TASK DESCRIPTION: In the data below, the answer is the run of lines from the line containing "else ((takeLeast g" through the line containing "def prependBit (b", both included; print it exactly and nothing else.

PROVIDED RECORDS:
------
-- ==== Sys2Proof/Machine/TreeBuilder.lean ====
section
/-! DEFINITION. The Code Tree Builder, command `BUILD` (42_tree_builder.md). -/

namespace Sys2Proof.Machine

/-- The ordered member list of a group (10_state.md R41). -/
def Group.members (g : Group) : List CodeEntry := g.first :: g.others

/-- The selection order (42_tree_builder.md R131): lower weight, or equal weights and a lower first symbol,
both compared as unsigned numbers (log 13). -/
def Group.precedes (x y : Group) : Bool :=
  decide (x.w.toNat < y.w.toNat ∨ (x.w.toNat = y.w.toNat ∧ x.first.sym.toNat < y.first.sym.toNat))

/-- The least group of `g` and `gs` under the selection order, and the groups that remain
(42_tree_builder.md R130 steps 2a and 2b; log 15). -/
def takeLeast (g : Group) : List Group → Group × List Group
  | [] => (g, [])
  | h :: gs =>
    if h.precedes g then ((takeLeast h gs).1, g :: (takeLeast h gs).2)
    else ((takeLeast g gs).1, h :: (takeLeast g gs).2)

/-- `(s, b :: c)` for a member `(s, c)` (42_tree_builder.md R130 step 2c). -/
def prependBit (b : Bool) (e : CodeEntry) : CodeEntry := { e with code := b :: e.code }

/-- The group that replaces A and B (42_tree_builder.md R130 step 2c, R132): the sum of the weights at `CNTW`
bits; A's members with 0 in front of their codes, then B's with 1. -/
def mergeGroups (c : Config) (a b : Group) : Group where
  w := c.addCount a.w b.w
  first := prependBit false a.first
  others := a.others.map (prependBit false) ++ b.members.map (prependBit true)

/-- One pass of the loop (42_tree_builder.md R130 step 2, R132) on a list with more than one group. -/
def mergeLowestTwo (c : Config) : List Group → List Group
  | g :: h :: gs =>
    match takeLeast g (h :: gs) with
    | (a, []) => [a]
    | (a, r :: rs) => mergeGroups c a (takeLeast r rs).1 :: (takeLeast r rs).2
  | gs => gs

/-- The loop of 42_tree_builder.md R130 step 2: it runs while more than one group remains. `fuel` bounds the
number of passes, and as many passes as there are groups are enough (R133). -/
def mergeLoop (c : Config) : Nat → List Group → List Group
  | 0, gl => gl
  | fuel + 1, gl => if gl.length > 1 then mergeLoop c fuel (mergeLowestTwo c gl) else gl

/-- Step 1 of 42_tree_builder.md R130: one group for each valid slot of `FT`, its weight the count, the code so
far empty. -/
def initialGroups (slots : List FtSlot) : List Group :=
  slots.map fun x => ⟨x.count, ⟨x.sym, []⟩, []⟩

/-- Step 3 of 42_tree_builder.md R130: the members of the one group left become the slots of `CB` in their
order (R135). -/
def State.commitCodebook (s : State) : State :=
  { s with
    cb := s.gl.flatMap Group.members ++ s.cb.drop (s.gl.flatMap Group.members).length
    cbn := s.ftn
    gl := [] }

/-- The rule of `BUILD` (42_tree_builder.md R130): empty input (R136), single-symbol alphabet (R134), or the
greedy merge. The three cases are those of `FTN` = 0, 1 and more (log 14). -/
def buildCodebook (s : State) : State :=
  match s.ftValid with
  | [] => { s with cbn := 0#17, phase := .ready }
  | [x] => { s with cb := writeSlot s.cb 0 ⟨x.sym, [false]⟩, cbn := 1#17, phase := .ready }
  | x :: y :: slots =>
    let s := { s with gl := initialGroups (x :: y :: slots) }
    let s := { s with gl := mergeLoop s.cfg s.gl.length s.gl }
    let s := s.commitCodebook
    { s with phase := .ready }

/-- `BUILD` (42_tree_builder.md R130). -/
def execBuild (s : State) : Host.Outcome State Fault Refusal :=
  .next (processCommand .build (fun t => .done (buildCodebook t)) s)

end Sys2Proof.Machine
end

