-- ==== Sys2Proof/Machine/Step.lean ====
section
/-! DEFINITION. One step: the host's next action is taken from the pending ones and carried out completely
(00_scope.md R7; 20_memory.md R73, R74). -/

namespace Sys2Proof.Machine

/-- One step of the machine (00_scope.md R7). -/
def step (s : State) : Host.Outcome State Fault Refusal :=
  match s.host with
  | [] => waitForHost s
  | a :: rest => serve a { s with host := rest }

/-- The state with the command word `w` waiting at the command port, so that the next step accepts it. A
command is one 64-bit word, so the number of its table bits does not matter (log 2, log 20). -/
def State.withFetchWord (s : State) (_nbits w : Nat) : State := placeCommand (BitVec.ofNat 64 w) s

end Sys2Proof.Machine
end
------
OUTPUT OF THE EXERCISE:
    else ((takeLeast g gs).1, h :: (takeLeast g gs).2)

/-- `(s, b :: c)` for a member `(s, c)` (42_tree_builder.md R130 step 2c). -/
def prependBit (b : Bool) (e : CodeEntry) : CodeEntry := { e with code := b :: e.code }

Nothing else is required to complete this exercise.